A Beginner's Guide to Fly Fishing the Mountain Streams of the Blue Ridge
Written by Ann Gibson for Matcha in partnership with OrthoCarolina
There’s something about seeing a wader-clad angler standing thigh-deep in a rushing mountain stream that makes you think you’d like to give fly fishing a try. Maybe it’s the graceful arc of the cast or the thoughtful placement of the lure. Or the challenge of fighting the current and beauty of standing in the middle of a river gorge with forested peaks all around.
Part sport and part art, fly fishing can seem mysterious and intimidating, even if you’ve been bait fishing for years.

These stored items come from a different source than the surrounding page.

/-- A write of a register of the route that DMA_ROUTE_INDEX names (R262): 0 SRC, 1 DST, 2 CFG. While the route is enabled only its
ENABLE is written 0; a route is enabled only with a valid configuration, and LENGTH is always checked. -/
def routeWrite (reg v : Nat) : Prog :=
  .read fun s =>
    let r := s.fld Fld.DMA_ROUTE_INDEX.ROUTE
    let refused := raise Fld.DMA_PI_STATUS.CFG_REFUSED (s.fld Fld.DMA_ROUTE_SRC.OWNER r)
    let on := s.bit Fld.DMA_ROUTE_CFG.ENABLE r
    let len := bitsAt v 0 13
    if reg = 0 then (if on then refused else
      seqs [putN Fld.DMA_ROUTE_SRC.OWNER r (bitsAt v 20 12), putN Fld.DMA_ROUTE_SRC.OFFSET r (bitsAt v 0 20)])
    else if reg = 1 then (if on then refused else
      seqs [putN Fld.DMA_ROUTE_DST.BUF1 r (bitsAt v 16 16), putN Fld.DMA_ROUTE_DST.BUF0 r (bitsAt v 0 16)])
    else if on && len == s.fld Fld.DMA_ROUTE_CFG.LENGTH r && bitsAt v 16 4 == s.fld Fld.DMA_ROUTE_CFG.HELM r then
      putN Fld.DMA_ROUTE_CFG.ENABLE r (bitsAt v 31 1)
    else if on || decide (len < 8) || decide (4096 < len) || len % 8 != 0 ||
        (bitAt v 31 && !routeValid len (s.fld Fld.DMA_ROUTE_DST.BUF0 r) (s.fld Fld.DMA_ROUTE_DST.BUF1 r)) then refused
    else seqs [putN Fld.DMA_ROUTE_CFG.LENGTH r len, putN Fld.DMA_ROUTE_CFG.HELM r (bitsAt v 16 4),
      putN Fld.DMA_ROUTE_CFG.ENABLE r (bitsAt v 31 1)]

/-- DMA_ROUTE_CONFIG (R262). -/
def execDmaRouteConfig (reg v : Nat) (s : State) : Out := finish (whenP (reg < 3) (routeWrite reg v)) s

/-! ### Channels (R270 to R280) -/

/-- The state of a channel. -/
def State.chanState (s : State) (c : Nat) : Nat := s.fld Fld.DMA_CH_STATUS.FUNC_STATE c
/-- Whether a channel runs a chain. -/
def State.chanRuns (s : State) (c : Nat) : Bool := s.bit Fld.DMA_CH_STATUS.RUNNING c
/-- The physical channel of a logical number (R270, R495). -/
def State.chanNamed (s : State) (l : Nat) : Option Nat :=
  (List.range 68).find? fun c => decide (l < 64) && s.fld Fld.DMA_CH_STATUS.LOGICAL c == l
/-- The instance that owns a channel. -/
def State.chanOwner (s : State) (c : Nat) : Nat := s.fld Fld.DMA_CH_CFG.OWNER c
/-- The channels in service that an instance owns. -/
def State.chansOf (s : State) (i : Nat) : List Nat :=
  (List.range 68).filter fun c => decide (s.fld Fld.DMA_CH_STATUS.LOGICAL c < 64) && s.chanOwner c == i

/-- Bring CH_BUSY, CH_OWNED and CH_OVER of an instance up to date (Tables 10-9, 10-10). -/
def refreshChans (i : Nat) : Prog :=
  .read fun s => seqs [
    putN Fld.INS_STATUS.CH_BUSY i (if (s.chansOf i).any s.chanRuns then 1 else 0),
    putN Fld.INS_SHARE_CH.CH_OWNED i (s.chansOf i).length,
    putN Fld.INS_STATUS.CH_OVER i (if (s.chansOf i).length > min 64 (s.fld Fld.INS_SHARE_CH.CH_SHARE i) then 1 else 0)]

/-- A write of a configuration register of a channel (R271, R323): 0 CFG, 1 PASID, 2 WIN_BASE, 3 WIN_LIMIT, 4 CHAIN_LIMIT. -/
def chConfig (c reg v : Nat) : Prog :=
  .read fun s =>
    let refused := raise Fld.DMA_CH_EVENT.CFG_REFUSED c
    if s.chanState c != Fn.off then refused
    else if reg = 0 then
      let i := bitsAt v 20 12
      if i != 0 && decide (((s.chansOf i).filter (· != c)).length ≥ min 64 (s.fld Fld.INS_SHARE_CH.CH_SHARE i)) then refused
      else seqs [putN Fld.DMA_CH_CFG.OWNER c i, putN Fld.DMA_CH_CFG.CLASS c (bitsAt v 18 2),
        refreshChans (s.chanOwner c), refreshChans i]
    else if reg = 1 then seqs [putN Fld.DMA_CH_PASID.PASID_EN c (bitsAt v 31 1), putN Fld.DMA_CH_PASID.PASID c (bitsAt v 0 20)]
    else if reg = 2 then putN Fld.DMA_CH_WIN_BASE.BASE c v
    else if reg = 3 then putN Fld.DMA_CH_WIN_LIMIT.LIMIT c v
    else
      let l := bitsAt v 0 25
      if l = 0 ∨ l > 2 ^ 24 then refused else putN Fld.DMA_CH_CHAIN_LIMIT.LIMIT c l

/-- DMA_CH_CONFIG (R271). -/
def execDmaChConfig (c reg v : Nat) (s : State) : Out := finish (whenP (c < 68 && reg < 5) (chConfig c reg v)) s

/-- A channel starts ENABLING; one whose owner is OFF refuses (R270, R329). -/
def chEnabling (c : Nat) : Prog :=
  .read fun s =>
    if s.fld Fld.INS_STATUS.FUNC_STATE (s.chanOwner c) = Fn.off then
      seqs [clear Fld.DMA_CH_CTRL.ENABLE c, raise Fld.DMA_CH_EVENT.CFG_REFUSED c]
    else putN Fld.DMA_CH_STATUS.FUNC_STATE c Fn.enabling

/-- DMA_CH_CTRL.ENABLE is written 1 (R270); a retired channel ignores it (R495). -/
def chEnable (c : Nat) : Prog :=
  .read fun s => whenP (s.fld Fld.DMA_CH_STATUS.LOGICAL c != 126) <| seqs [
    raise Fld.DMA_CH_CTRL.ENABLE c,
    if s.chanState c = Fn.off then chEnabling c
    else if s.chanState c = Fn.disabling then raise Fld.DMA_CH_STATUS.PENDING_ENABLE c
    else .skip]

/-- DMA_CH_ENABLE (R270). -/
def execDmaChEnable (c : Nat) (s : State) : Out := finish (whenP (c < 68) (chEnable c)) s

/-- DMA_CH_ENABLED (R270). -/
def execDmaChEnabled (c : Nat) (s : State) : Out :=
  finish (whenP (c < 68 && s.chanState c == Fn.enabling) (seqs [
    putN Fld.DMA_CH_STATUS.FUNC_STATE c Fn.on, raise Fld.DMA_CH_EVENT.ENABLED c])) s

/-- A channel reaches OFF (R270). -/
def chOff (c : Nat) : Prog :=
  .read fun s => seqs [
    putN Fld.DMA_CH_STATUS.FUNC_STATE c Fn.off, clear Fld.DMA_CH_STATUS.RUNNING c,
    whenP (s.bit Fld.DMA_CH_STATUS.PENDING_ENABLE c) (seqs [clear Fld.DMA_CH_STATUS.PENDING_ENABLE c, chEnabling c]),
    refreshChans (s.chanOwner c)]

But don’t let that stop you from giving it a try. It’s a great workout, takes strategy and practice, and lets you experience the wilderness in a whole new way. Get on the water with our guide to fly fishing in the Blue Ridge Mountains.
The quickest way to get up to speed on fly fishing terminology and technique is to hire a guide to take you out on the water. “A guide shortens the learning curve,” says Kyle Burnette, owner of Southern Drifters Outfitters, an outdoor clothing retailer and guide service in Burnsville at the northern edge of Pisgah National Forest. “People are always intimidated by fly fishing, but it doesn’t need to be that way.”
Burnette grew up in Burnsville and has been fishing area streams for over 15 years. “It can take several trips to get the hang of it. You really just need to listen to your guide’s instructions,” he says. “A guided trip isn’t a guarantee you’ll be successful, but it’s one of the best ways to practice. Casting is different for each individual and once you get it, a light bulb goes off.”
Burnette and his staff of three to four local guides have been taking anglers out on the water for three years and lead 60 to 70 trips during the peak summer season. They typically only take small groups of two to three people at a time for individualized instruction and provide everything you need, including gear, snacks, and meals on longer trips.
Delayed Harvest Streams
“We have an abundance of trout streams within 30 minutes of Burnsville,” says Burnette. “We plan trips based on what type of experience the client is looking for. If you want to catch a lot of fish, we go the delayed harvest route. Catching eight- to 12-inch trout is typical in our region, but a lot of the brown, brook, and rainbow trout we catch are over 20 inches.”
Delayed harvest streams are stocked in early fall for the catch and release season that runs from October to June. For novices, experts, and anyone in between, this is the best time to practice your technique without the pressure that comes with spring and summer crowds. The best times are early spring in April and May and in October.
For people who want to take fish home, Burnette recommends booking a trip during the summer catch-and-keep season. “For novice anglers who want to catch more fish, July through September is the time to go,” he says. For ease of catching fish, Burnette’s top delayed harvest waters are the North Toe River, Cane Creek in Bakersville, and the hatchery-supported section of the Cane River.
If you have some fly-fishing experience and you’re looking for a secluded location to get away from the crowds, take a guided trip on the South Toe River. “The South Toe is really in the middle of nowhere,” says Burnette. “You get back in the little headwater streams where the fish are biting, and it’s so much more scenic than fishing close to town.”
April through June are peak months due to increased insect hatches and activity, but western North Carolina’s wild trout streams are year-round fisheries. “The winter fishing is good unless it’s super cold and the streams freeze over,” says Burnette. “All through the summer, the terrestrial fishing with hoppers and beetles is consistently good too.”
If fighting the current in a pair of waders isn’t for you, Southern Drifters can take you out in a drift boat instead. A float trip on the South Holston or Watauga Rivers in eastern Tennessee gets you out on a bigger river that, in some ways, is a better trout habitat than mountain streams further east. “The dam-release rivers stay at a fairly constant temperature,” says Burnette. “That creates more consistent conditions for insects. A more consistent food source means more consistent fishing.” Fly fishing from a drift boat also lets you get farther away from crowds and see more of the river.
Burnsville is one of several mountain towns in western North Carolina, all with access to pristine waterways, in-town guide services, and a craft brewery or two for refreshments after your trip. Start in the town of Sylva for a wade fishing or float trip on the Tuckasegee River. Sylva is also the hub for 15 fly fishing destinations on the NC Fly Fishing Trail.
Brevard is another favorite for anglers, located near the Davidson River, Looking Glass Creek, and the French Broad River. The Tuckasegee runs right through downtown Bryson City, with more fly fishing outside town on the Nantahala, Little Tennessee, and Oconaluftee rivers. For a truly remote experience, head west to Hazel, Eagle, and Deep Creeks in Great Smoky Mountains National Park.